EU dismisses Polish warnings over carbon market fix

The European Commission denies Polish data contending that plans to ‘backload’ 900 million carbon allowances from auction on the Emissions Trading System (ETS) will diminish the revenues of new EU member states.
According to this analysis Poland stands to lose over a billion euros and 16% of its allowance revenues, under the proposed backload plan, put forward by Brussels last month to shore up Europe's battered carbon market.
Hungary would forego €189 million and almost a quarter of its revenues, while the Czech Republic would lose €375 million and 13.6% of its revenues, according to the analysis by Poland, which opposes the EU plan.
Warsaw says that the numbers are an aggregate of figures from Annex 6 of the impact assessment accompanying the European Commission's carbon market reform proposal.
However, the Commission insists that backloading will produce positive effects for Member States budgets. Overall, the Commission estimates that between 2013 and 2015 member states auctioning revenues would increase by 59% with backloading.

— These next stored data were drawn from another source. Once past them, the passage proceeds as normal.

/-! ### updateFlags -/

@[simp] theorem updateFlags_regs (p r : Byte) (k : Bool) (s : State) : (updateFlags p r k s).regs = s.regs := rfl
@[simp] theorem updateFlags_pc (p r : Byte) (k : Bool) (s : State) : (updateFlags p r k s).pc = s.pc := rfl
@[simp] theorem updateFlags_flags (p r : Byte) (k : Bool) (s : State) : (updateFlags p r k s).flags = computeFlags p r k := rfl
@[simp] theorem updateFlags_halted (p r : Byte) (k : Bool) (s : State) : (updateFlags p r k s).halted = s.halted := rfl
@[simp] theorem updateFlags_stage (p r : Byte) (k : Bool) (s : State) : (updateFlags p r k s).stage = s.stage := rfl
@[simp] theorem updateFlags_fetchCount (p r : Byte) (k : Bool) (s : State) : (updateFlags p r k s).fetchCount = s.fetchCount := rfl
@[simp] theorem updateFlags_microStep (p r : Byte) (k : Bool) (s : State) : (updateFlags p r k s).microStep = s.microStep := rfl
@[simp] theorem updateFlags_rom (p r : Byte) (k : Bool) (s : State) : (updateFlags p r k s).rom = s.rom := rfl
@[simp] theorem updateFlags_ram (p r : Byte) (k : Bool) (s : State) : (updateFlags p r k s).ram = s.ram := rfl
@[simp] theorem updateFlags_params (p r : Byte) (k : Bool) (s : State) : (updateFlags p r k s).params = s.params := rfl
@[simp] theorem updateFlags_unrecognizedRan (p r : Byte) (k : Bool) (s : State) : (updateFlags p r k s).unrecognizedRan = s.unrecognizedRan := rfl
@[simp] theorem updateFlags_sinkTrace (p r : Byte) (k : Bool) (s : State) : (updateFlags p r k s).sinkTrace = s.sinkTrace := rfl

/-! ### perform: one write changes one byte of a register, of RAM or of pc -/

@[simp] theorem perform_flags (w : Option Write) (s : State) : (perform w s).flags = s.flags := by
  rcases w with _ | ⟨_ | _ | _ | _, v⟩ <;> rfl
@[simp] theorem perform_halted (w : Option Write) (s : State) : (perform w s).halted = s.halted := by
  rcases w with _ | ⟨_ | _ | _ | _, v⟩ <;> rfl
@[simp] theorem perform_stage (w : Option Write) (s : State) : (perform w s).stage = s.stage := by
  rcases w with _ | ⟨_ | _ | _ | _, v⟩ <;> rfl
@[simp] theorem perform_fetchCount (w : Option Write) (s : State) : (perform w s).fetchCount = s.fetchCount := by
  rcases w with _ | ⟨_ | _ | _ | _, v⟩ <;> rfl
@[simp] theorem perform_microStep (w : Option Write) (s : State) : (perform w s).microStep = s.microStep := by
  rcases w with _ | ⟨_ | _ | _ | _, v⟩ <;> rfl
@[simp] theorem perform_rom (w : Option Write) (s : State) : (perform w s).rom = s.rom := by
  rcases w with _ | ⟨_ | _ | _ | _, v⟩ <;> rfl
@[simp] theorem perform_params (w : Option Write) (s : State) : (perform w s).params = s.params := by
  rcases w with _ | ⟨_ | _ | _ | _, v⟩ <;> rfl
@[simp] theorem perform_unrecognizedRan (w : Option Write) (s : State) : (perform w s).unrecognizedRan = s.unrecognizedRan := by
  rcases w with _ | ⟨_ | _ | _ | _, v⟩ <;> rfl
@[simp] theorem perform_sinkTrace (w : Option Write) (s : State) : (perform w s).sinkTrace = s.sinkTrace := by
  rcases w with _ | ⟨_ | _ | _ | _, v⟩ <;> rfl
@[simp] theorem perform_none (s : State) : perform none s = s := rfl
@[simp] theorem perform_reg (i : RegIdx) (v : Byte) (s : State) : perform (some ⟨.reg i, v⟩) s = setRaw i v s := rfl
@[simp] theorem perform_ram (a : Addr) (v : Byte) (s : State) : perform (some ⟨.ram a, v⟩) s = ramWrite a v s := rfl
@[simp] theorem perform_pcHigh (v : Byte) (s : State) : perform (some ⟨.pcHigh, v⟩) s = setPcHigh v s := rfl
@[simp] theorem perform_pcLow (v : Byte) (s : State) : perform (some ⟨.pcLow, v⟩) s = setPcLow v s := rfl

/-! ### writing: the write, what else the row does, the sink -/

@[simp] theorem writing_regs (m : Mnemonic) (w : State → Option Write) (also : State → State → State) (s : State) :
    (writing m w also s).regs = (also s (perform (w s) s)).regs := rfl
@[simp] theorem writing_pc (m : Mnemonic) (w : State → Option Write) (also : State → State → State) (s : State) :
    (writing m w also s).pc = (also s (perform (w s) s)).pc := rfl
@[simp] theorem writing_flags (m : Mnemonic) (w : State → Option Write) (also : State → State → State) (s : State) :
    (writing m w also s).flags = (also s (perform (w s) s)).flags := rfl
@[simp] theorem writing_halted (m : Mnemonic) (w : State → Option Write) (also : State → State → State) (s : State) :
    (writing m w also s).halted = (also s (perform (w s) s)).halted := rfl
@[simp] theorem writing_stage (m : Mnemonic) (w : State → Option Write) (also : State → State → State) (s : State) :
    (writing m w also s).stage = (also s (perform (w s) s)).stage := rfl
@[simp] theorem writing_fetchCount (m : Mnemonic) (w : State → Option Write) (also : State → State → State) (s : State) :
    (writing m w also s).fetchCount = (also s (perform (w s) s)).fetchCount := rfl
@[simp] theorem writing_microStep (m : Mnemonic) (w : State → Option Write) (also : State → State → State) (s : State) :
    (writing m w also s).microStep = (also s (perform (w s) s)).microStep := rfl
@[simp] theorem writing_rom (m : Mnemonic) (w : State → Option Write) (also : State → State → State) (s : State) :
    (writing m w also s).rom = (also s (perform (w s) s)).rom := rfl
@[simp] theorem writing_ram (m : Mnemonic) (w : State → Option Write) (also : State → State → State) (s : State) :
    (writing m w also s).ram = (also s (perform (w s) s)).ram := rfl
@[simp] theorem writing_params (m : Mnemonic) (w : State → Option Write) (also : State → State → State) (s : State) :
    (writing m w also s).params = (also s (perform (w s) s)).params := rfl
@[simp] theorem writing_unrecognizedRan (m : Mnemonic) (w : State → Option Write) (also : State → State → State) (s : State) :
    (writing m w also s).unrecognizedRan = (also s (perform (w s) s)).unrecognizedRan := rfl
@[simp] theorem writing_sinkTrace (m : Mnemonic) (w : State → Option Write) (also : State → State → State) (s : State) :
    (writing m w also s).sinkTrace = s.sinkTrace ++ sinkCall m (w s) s := rfl
@[simp] theorem only_eq (s t : State) : only s t = t := rfl

/-! ### writeReg, field by field -/

@[simp] theorem writeReg_pc (i : RegIdx) (v : Byte) (s : State) : (writeReg i v s).pc = s.pc := by
  unfold writeReg regWrite; split <;> rfl
@[simp] theorem writeReg_flags (i : RegIdx) (v : Byte) (s : State) : (writeReg i v s).flags = s.flags := by
  simp [writeReg]
@[simp] theorem writeReg_halted (i : RegIdx) (v : Byte) (s : State) : (writeReg i v s).halted = s.halted := by
  simp [writeReg]
@[simp] theorem writeReg_stage (i : RegIdx) (v : Byte) (s : State) : (writeReg i v s).stage = s.stage := by
  simp [writeReg]
@[simp] theorem writeReg_fetchCount (i : RegIdx) (v : Byte) (s : State) : (writeReg i v s).fetchCount = s.fetchCount := by
  simp [writeReg]
@[simp] theorem writeReg_microStep (i : RegIdx) (v : Byte) (s : State) : (writeReg i v s).microStep = s.microStep := by
  simp [writeReg]
@[simp] theorem writeReg_rom (i : RegIdx) (v : Byte) (s : State) : (writeReg i v s).rom = s.rom := by
  simp [writeReg]
@[simp] theorem writeReg_ram (i : RegIdx) (v : Byte) (s : State) : (writeReg i v s).ram = s.ram := by
  unfold writeReg regWrite; split <;> rfl
@[simp] theorem writeReg_params (i : RegIdx) (v : Byte) (s : State) : (writeReg i v s).params = s.params := by
  simp [writeReg]
@[simp] theorem writeReg_unrecognizedRan (i : RegIdx) (v : Byte) (s : State) : (writeReg i v s).unrecognizedRan = s.unrecognizedRan := by
  simp [writeReg]
@[simp] theorem writeReg_sinkTrace (i : RegIdx) (v : Byte) (s : State) : (writeReg i v s).sinkTrace = s.sinkTrace := by
  simp [writeReg]

/-! ### Registers -/

theorem rawReg_congr {s t : State} (h : t.regs = s.regs) (j : RegIdx) : rawReg t j = rawReg s j := by
  simp [rawReg, h]

/-- Reading a slot after a raw write. -/
theorem rawReg_setRaw (i j : RegIdx) (v : Byte) (s : State) :
    rawReg (setRaw i v s) j = if j = i then v else rawReg s j := by
  simp only [rawReg, setRaw, Vector.getElem_set]
  by_cases h : j = i
  · simp [h]
  · have : i.toNat ≠ j.toNat := fun e => h (BitVec.eq_of_toNat_eq e.symm)
    simp [h, this]

/-- Reading a slot after `WriteReg` (R29). -/
theorem rawReg_writeReg (i j : RegIdx) (v : Byte) (s : State) :
    rawReg (writeReg i v s) j = if j = i ∧ i ∈ s.params.writable then v else rawReg s j := by
  unfold writeReg regWrite
  split
  · next h => simp [rawReg_setRaw, h]
  · next h => simp [h]

@[simp] theorem rawReg_ramWrite (a : Addr) (v : Byte) (s : State) (j : RegIdx) :
    rawReg (ramWrite a v s) j = rawReg s j := rfl
/-- Reading a slot after a row: the sink changes no register. -/
@[simp] theorem rawReg_writing (m : Mnemonic) (w : State → Option Write) (also : State → State → State) (s : State)
    (j : RegIdx) : rawReg (writing m w also s) j = rawReg (also s (perform (w s) s)) j := rfl
@[simp] theorem rawReg_setPc (t : Addr) (s : State) (j : RegIdx) : rawReg (setPc t s) j = rawReg s j := rfl
@[simp] theorem rawReg_setPcHigh (v : Byte) (s : State) (j : RegIdx) : rawReg (setPcHigh v s) j = rawReg s j := rfl
@[simp] theorem rawReg_setPcLow (v : Byte) (s : State) (j : RegIdx) : rawReg (setPcLow v s) j = rawReg s j := rfl
@[simp] theorem rawReg_finish (s : State) (j : RegIdx) : rawReg (finish s) j = rawReg s j := rfl
@[simp] theorem rawReg_advance (s : State) (j : RegIdx) : rawReg (advance s) j = rawReg s j := rfl
@[simp] theorem rawReg_updateFlags (p r : Byte) (k : Bool) (s : State) (j : RegIdx) :
    rawReg (updateFlags p r k s) j = rawReg s j := rfl
/-- A readable index reads its slot (R28). -/
theorem readReg_of_readable {s : State} {i : RegIdx} (h : i ∈ s.params.readable) : readReg s i = rawReg s i := by
  simp [readReg, h]

/-- Any other index reads `RESERVED_READ_VALUE` (R28). -/
theorem readReg_of_not_readable {s : State} {i : RegIdx} (h : i ∉ s.params.readable) :
    readReg s i = s.params.reservedReadValue := by
  simp [readReg, h]

/-! ### Memories -/

/-- Reading RAM after `RamWrite` (R57, R66). -/
theorem ramRead_ramWrite (a b : Addr) (v : Byte) (s : State) :
    ramRead (ramWrite a v s) b = if b = a then v else ramRead s b := read_write s.ram a b v

/-- Reading RAM after a row: the sink changes no byte. -/
@[simp] theorem ramRead_writing (m : Mnemonic) (w : State → Option Write) (also : State → State → State) (s : State)
    (b : Addr) : ramRead (writing m w also s) b = ramRead (also s (perform (w s) s)) b := rfl

theorem ramRead_congr {s t : State} (h : t.ram = s.ram) (a : Addr) : ramRead t a = ramRead s a := by
  simp [ramRead, h]

theorem romRead_congr {s t : State} (h : t.rom = s.rom) (a : Addr) : romRead t a = romRead s a := by
  simp [romRead, h]

/-! ### The sink's trigger (R261) -/

@[simp] theorem sinkCall_nothing (m : Mnemonic) (s : State) : sinkCall m none s = [] := rfl
theorem sinkCall_byte (m : Mnemonic) (w : Write) (s : State) :
    sinkCall m (some w) s = if sinkFires s.params.sinkTrigger m w s then [w.byte] else [] := rfl
@[simp] theorem sinkFires_none (m : Mnemonic) (w : Write) (s : State) : sinkFires .none m w s = false := rfl
@[simp] theorem sinkFires_writeWhen (c : SinkCond) (m : Mnemonic) (w : Write) (s : State) :
    sinkFires (.writeWhen c) m w s = sinkHolds c m w s := rfl
theorem sinkHolds_within (x : SinkSource) (l h : Nat) (m : Mnemonic) (w : Write) (s : State) :
    sinkHolds (.within x l h) m w s = decide (l ≤ sinkValue x w s ∧ sinkValue x w s ≤ h) := rfl
theorem sinkHolds_ramWriteIn (f l : Addr) (m : Mnemonic) (w : Write) (s : State) :
    sinkHolds (.ramWriteIn f l) m w s = w.dest.inRam f l := rfl
@[simp] theorem sinkHolds_registerWrite (i : RegIdx) (m : Mnemonic) (w : Write) (s : State) :
    sinkHolds (.registerWrite i) m w s = decide (w.dest = .reg i) := rfl
@[simp] theorem sinkHolds_instruction (p m : Mnemonic) (w : Write) (s : State) :
    sinkHolds (.instruction p) m w s = decide (m = p) := rfl
@[simp] theorem sinkHolds_not (c : SinkCond) (m : Mnemonic) (w : Write) (s : State) :
    sinkHolds (.not c) m w s = !sinkHolds c m w s := rfl
@[simp] theorem sinkHolds_and (c d : SinkCond) (m : Mnemonic) (w : Write) (s : State) :
    sinkHolds (.and c d) m w s = (sinkHolds c m w s && sinkHolds d m w s) := rfl
@[simp] theorem sinkHolds_or (c d : SinkCond) (m : Mnemonic) (w : Write) (s : State) :
    sinkHolds (.or c d) m w s = (sinkHolds c m w s || sinkHolds d m w s) := rfl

A Commission ‘Fiscal impacts of backloading’ analysis, seen by EurActiv and sent to all 27 EU states last week, projects an increase in the carbon price from €10 in 2013 to €12 in 2015 as a result of backloading – compared to a steady €5 price without the measure. The higher the carbon price goes, the higher the incentive for industries to invest in less polluting technologies, which was Europe's ultimate objective when it launched its carbon market to meet its obligations under the Kyoto Protocol on climate change.